Task
From the data underneath, reproduce exactly the stretch that begins at the line with "s.params.statPeriod.toNat ≤ n.toNat →" and ends after the line with "RootLaw d a".

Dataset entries
-- ==== Sys2Proof/Machine/Flags.lean ====
section
/-! DEFINITION. Every flag computation of the block (spec/10_state.md R42, R44, R63): the ERRSTAT bits, EVT[0], and the
saturation test of the FIR units. -/

namespace Sys2Proof.Machine
open Sys2Proof

/-- The error conditions of 60_exceptions.md R340. -/
inductive ErrCond
  | configRejected
  | txOverflow
  | unknownKind
  | rxMalformed
  | captureOverflow
  deriving DecidableEq, Repr

/-- The code of a condition: its bit number in ERRSTAT (R340). -/
def errCode : ErrCond → Nat
  | .configRejected => 0
  | .txOverflow => 1
  | .unknownKind => 2
  | .rxMalformed => 3
  | .captureOverflow => 4

/-- The ERRSTAT word with one more sticky bit set (R341, R356). -/
def errBits (e : BitVec 8) (x : ErrCond) : BitVec 8 := e ||| (1#8 <<< errCode x)

/-- Is a condition's bit set? -/
def errSet (e : BitVec 8) (x : ErrCond) : Bool := e.getLsbD (errCode x)

/-- EVT[0], the spectrum event, and the level of the output line `evt` (R351). -/
def evtBit (e : BitVec 32) : Bool := e.getLsbD 0

/-- EVT after a write: bits 31:1 are reserved, read as 0, and writes to them are ignored (R63). -/
def evtWrite (v : BitVec 32) : BitVec 32 := v &&& 1

/-- A FIR output part saturates (R174). -/
def satPart (y : Int) : Bool := decide (y ≠ sat16 y)

/-- The saturation flag of a statistics message: the OR of the four `sat` bits (48_top_level.md R317). -/
def anySat (s : State) : Bool := s.pfd0.sat || s.pfd1.sat || s.pfd2.sat || s.bpf.fir.sat

end Sys2Proof.Machine
end

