/-- TOP.STATS (R317): the buffer is counted; when STAT_PERIOD is reached the statistics message is sent with the
saturation flag and any two busy times, and the counter and the four flags are cleared even if the send fails. -/
def Obligations.StatisticsPeriod : Prop :=
  ∀ s : State,
    let n := s.bufCount + 1
    (s.params.statPeriod = 0 ∨ n.toNat < s.params.statPeriod.toNat →
        exec .topStats s = .next { s with bufCount := n, ret := .none })
      ∧ (s.params.statPeriod ≠ 0 → s.params.statPeriod.toNat ≤ n.toNat →
          ∃ (busyRt busyIdle : Word) (u : State) (draws : Nat),
            exec (.mfcSend .b2a 0x81 ([if s.pfd0.sat || s.pfd1.sat || s.pfd2.sat || s.bpf.fir.sat then 1 else 0, 0, 0, 0]
                ++ le32 busyRt ++ le32 busyIdle ++ le32 s.params.statPeriod)) s = .next u
              ∧ exec .topStats s
                = .next { u with bufCount := 0, pfd0 := { s.pfd0 with sat := false },
                                 pfd1 := { s.pfd1 with sat := false }, pfd2 := { s.pfd2 with sat := false },
                                 bpf := { s.bpf with fir := { s.bpf.fir with sat := false } },
                                 draws := draws, ret := .none })

/-! ### Floating point -/

/-- The arithmetic of R15: a NaN result is the drawn quiet NaN, in exactly the cases named (log entry 20); addition,
multiplication, division, the square root and the conversion of an integer are correctly rounded, ties to even, subnormals
exact; negation flips the sign bit; the comparisons order the numbers and are false with a NaN; the conversion to s32
truncates and saturates. -/
def Obligations.FloatArithmeticLaws : Prop :=
  ∀ (d : Nat) (i : Int) (a b : F32),
    IsQuietNaN (f32NaN d)
      ∧ AdditionLaw d a b ∧ ProductLaw d a b ∧ QuotientLaw d a b ∧ RootLaw d a
      ∧ (negative (f32Neg a) = !negative a ∧ (f32Neg a).toNat % 2 ^ 31 = a.toNat % 2 ^ 31)
      ∧ OrderLaw a b ∧ ConversionLaw i a
end

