/-- `f32Round` is correct rounding: `m * 2^e`, with a nonzero rest below its last place if `sticky` says so. -/
theorem f32Round_isRounded (neg : Bool) (m : ℕ) (e : ℤ) (sticky : Bool) (r : ℝ) (h1 : m * 2 ^ e ≤ r)
    (h2 : r < (m + 1) * 2 ^ e) (h3 : sticky = false → r = m * 2 ^ e)
    (h4 : sticky = true → r ≠ m * 2 ^ e ∧ 2 ^ 24 ≤ m) :
    IsRounded (if neg then -r else r) neg (f32Round neg m e sticky) := by
  have habs : 0 ≤ r → |if neg then -r else r| = r := by
    intro hr; cases neg <;> simp [abs_of_nonneg hr]
  by_cases hm : m = 0
  · subst hm
    have hs : sticky = false := by
      cases sticky with
      | false => rfl
      | true => exact absurd (h4 rfl).2 (by norm_num)
    have hr : r = 0 := by rw [h3 hs]; simp
    subst hr
    have hp : f32Round neg 0 e sticky = f32Pack neg 0 := rfl
    have hv : f32Value (f32Pack neg 0) = 0 := by
      have := pack_value neg (-149) 0 le_rfl (Nat.zero_le _) (.inl rfl) (by norm_num)
      simpa using this
    rw [hp]
    refine ⟨pack_negative _ _ (by norm_num), fun _ => ⟨pack_finite _ _ (by norm_num), ?_⟩, ?_⟩
    · intro y _
      rw [hv]
      refine ⟨by simp, fun he hne => absurd ?_ hne⟩
      simp only [neg_zero, ite_self, Rat.cast_zero, sub_zero, abs_zero, zero_sub, abs_neg] at he
      have := abs_eq_zero.1 he.symm
      exact_mod_cast this
    · intro h; exfalso
      rw [habs le_rfl] at h; norm_num at h
  · obtain ⟨q, k0, k, hq, bot, top, hk, b1, b2, c1, c2, ht, hpack⟩ := round_place m e sticky r hm h1 h2 h3 h4
    have hw : (0 : ℝ) < 2 ^ e := by positivity
    have hu : (0 : ℝ) < 2 ^ q := by positivity
    have hr : 0 < r := by
      have : (0 : ℝ) < m := by exact_mod_cast Nat.pos_of_ne_zero hm
      nlinarith
    have p23 : ∀ n : ℕ, (2 : ℝ) ^ (q + (n : ℤ)) = 2 ^ n * 2 ^ q := by
      intro n; rw [zpow_add₀ (by norm_num), zpow_natCast]; ring
    rw [hpack neg]
    unfold IsRounded
    rw [habs hr.le]
    refine ⟨pack_negative _ _ (by omega), fun hb => ?_, fun hb => ?_⟩
    · -- below the overflow threshold
      have big : (q + 149).toNat * 2 ^ 23 + k < 255 * 2 ^ 23 := by
        rcases bot with rfl | hk0
        · omega
        · have hk0' : (2 : ℝ) ^ 23 ≤ k0 := by exact_mod_cast hk0
          have hq104 : q ≤ 104 := by
            by_contra hc
            have : (2 : ℝ) ^ (105 : ℤ) ≤ 2 ^ q := zpow_le_zpow_right₀ (by norm_num) (by omega)
            norm_num at this hb
            nlinarith
          rcases lt_or_eq_of_le hq104 with h | h
          · omega
          · subst h
            have : k ≠ 2 ^ 24 := by
              intro hk24
              have hk0e : k0 = 2 ^ 24 - 1 := by omega
              rw [hk24, hk0e] at c1
              rw [hk0e] at b2
              norm_num at c1 b2 hb
              rw [abs_of_nonpos (by linarith)] at c1
              linarith
            omega
      rw [Nat.min_eq_right (by omega)]
      have hk24 : k ≤ 2 ^ 24 := by omega
      have hkn : q = -149 ∨ 2 ^ 23 ≤ k := by omega
      have hv := pack_value neg q k hq hk24 hkn big
      refine ⟨pack_finite _ _ big, fun y _ => ?_⟩
      have hvr : ((f32Value (f32Pack neg ((q + 149).toNat * 2 ^ 23 + k)) : ℚ) : ℝ) = (if neg then -1 else 1) * (k * 2 ^ q) := by
        rw [hv]; cases neg <;> simp
      have dist : |(if neg then -r else r) - ((f32Value (f32Pack neg ((q + 149).toNat * 2 ^ 23 + k)) : ℚ) : ℝ)|
          = |r - k * 2 ^ q| := by
        rw [hvr]; cases neg
        · simp
        · rw [← abs_neg]; congr 1; simp; ring
      have far : |r - (|(f32Value y : ℝ)|)| ≤ |(if neg then -r else r) - (f32Value y : ℝ)| := by
        have := abs_abs_sub_abs_le_abs_sub (if neg then -r else r) (f32Value y : ℝ)
        rwa [habs hr.le] at this
      obtain ⟨n1, n2⟩ := nearest y q k0 k r bot b1 b2 hk c1 c2 ht
      rw [dist]
      refine ⟨n1.trans far, fun he hne => ?_⟩
      have even : k % 2 = 0 := by
        refine n2 (le_antisymm n1 (by rw [he]; exact far)) fun hy => ?_
        -- as large as the chosen number, so its negative: as near only if both are 0
        have hy' : (f32Value y : ℝ) ≠ (if neg then -1 else 1) * (k * 2 ^ q) := by
          intro hh; apply hne
          have : (f32Value y : ℝ) = ((f32Value (f32Pack neg ((q + 149).toNat * 2 ^ 23 + k)) : ℚ) : ℝ) := by rw [hh, hvr]
          exact_mod_cast this
        have hpos : (0 : ℝ) ≤ k * 2 ^ q := by positivity
        have hneg : (f32Value y : ℝ) = -((if neg then -1 else 1) * (k * 2 ^ q)) := by
          rcases abs_choice (f32Value y : ℝ) with hc | hc <;> rw [hc] at hy <;> cases neg <;> simp at hy' ⊢ <;> first
            | exact absurd hy hy'
            | linarith
            | (exfalso; apply hy'; linarith)
        rw [hneg] at he
        have hsum : |(if neg then -r else r) - -((if neg then -1 else 1) * ((k : ℝ) * 2 ^ q))| = r + k * 2 ^ q := by
          cases neg
          · rw [← abs_of_nonneg (show 0 ≤ r + k * 2 ^ q by linarith)]; congr 1; simp
          · rw [← abs_of_nonneg (show 0 ≤ r + k * 2 ^ q by linarith), ← abs_neg]; congr 1; simp; ring
        rw [hsum] at he
        rcases abs_choice (r - k * 2 ^ q) with hc | hc <;> rw [hc] at he
        · have : (k : ℝ) * 2 ^ q = 0 := by linarith
          apply hy'; rw [hneg, this]; simp
        · linarith
      rw [pack_toNat _ _ (by omega)]
      split <;> omega
    · -- from the threshold on
      have : 255 * 2 ^ 23 ≤ (q + 149).toNat * 2 ^ 23 + k := by
        have hq104 : 104 ≤ q := by
          by_contra hc
          have h1 : (2 : ℝ) ^ q ≤ 2 ^ (103 : ℤ) := zpow_le_zpow_right₀ (by norm_num) (by omega)
          have h2 : (k0 : ℝ) + 1 ≤ 2 ^ 24 := by exact_mod_cast top
          norm_num at h1 h2 hb
          nlinarith
        rcases lt_or_eq_of_le hq104 with h | h
        · omega
        · subst h
          have hk0e : k0 = 2 ^ 24 - 1 := by
            by_contra hc
            have h2 : (k0 : ℝ) + 1 ≤ 2 ^ 24 - 1 := by
              have : k0 + 1 ≤ 2 ^ 24 - 1 := by omega
              have : ((k0 + 1 : ℕ) : ℝ) ≤ ((2 ^ 24 - 1 : ℕ) : ℝ) := by exact_mod_cast this
              norm_num at this ⊢; linarith
            norm_num at h2 hb b2
            nlinarith
          have : k = 2 ^ 24 := by
            rcases hk with rfl | rfl
            · exfalso
              rw [hk0e] at c2 ht
              norm_num at c2 ht hb
              have := ht (by
                rw [abs_of_nonneg (by linarith)] at c2
                linarith)
              omega
            · omega
          omega
      rw [Nat.min_eq_left (by omega)]
      cases neg <;> rfl

/-- An exact significand is rounded once. -/
theorem f32Round_exact (neg : Bool) (m : ℕ) (e : ℤ) (v : ℚ) (hv : v = (if neg then -1 else 1) * ((m : ℚ) * 2 ^ e)) :
    IsRounded (v : ℝ) neg (f32Round neg m e false) := by
  have hw : (0:ℝ) < 2^e := by positivity
  have := f32Round_isRounded neg m e false ((m : ℝ) * 2 ^ e) le_rfl (by nlinarith) (fun _ => rfl) (by simp)
  convert this using 1
  rw [hv]; cases neg <;> simp

end Sys2Proof.Machine
end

Answer box
      ∧ (s.params.statPeriod ≠ 0 → s.params.statPeriod.toNat ≤ n.toNat →
          ∃ (busyRt busyIdle : Word) (u : State) (draws : Nat),
            exec (.mfcSend .b2a 0x81 ([if s.pfd0.sat || s.pfd1.sat || s.pfd2.sat || s.bpf.fir.sat then 1 else 0, 0, 0, 0]
                ++ le32 busyRt ++ le32 busyIdle ++ le32 s.params.statPeriod)) s = .next u
              ∧ exec .topStats s
                = .next { u with bufCount := 0, pfd0 := { s.pfd0 with sat := false },
                                 pfd1 := { s.pfd1 with sat := false }, pfd2 := { s.pfd2 with sat := false },
                                 bpf := { s.bpf with fir := { s.bpf.fir with sat := false } },
                                 draws := draws, ret := .none })

/-! ### Floating point -/

/-- The arithmetic of R15: a NaN result is the drawn quiet NaN, in exactly the cases named (log entry 20); addition,
multiplication, division, the square root and the conversion of an integer are correctly rounded, ties to even, subnormals
exact; negation flips the sign bit; the comparisons order the numbers and are false with a NaN; the conversion to s32
truncates and saturates. -/
def Obligations.FloatArithmeticLaws : Prop :=
  ∀ (d : Nat) (i : Int) (a b : F32),
    IsQuietNaN (f32NaN d)
      ∧ AdditionLaw d a b ∧ ProductLaw d a b ∧ QuotientLaw d a b ∧ RootLaw d a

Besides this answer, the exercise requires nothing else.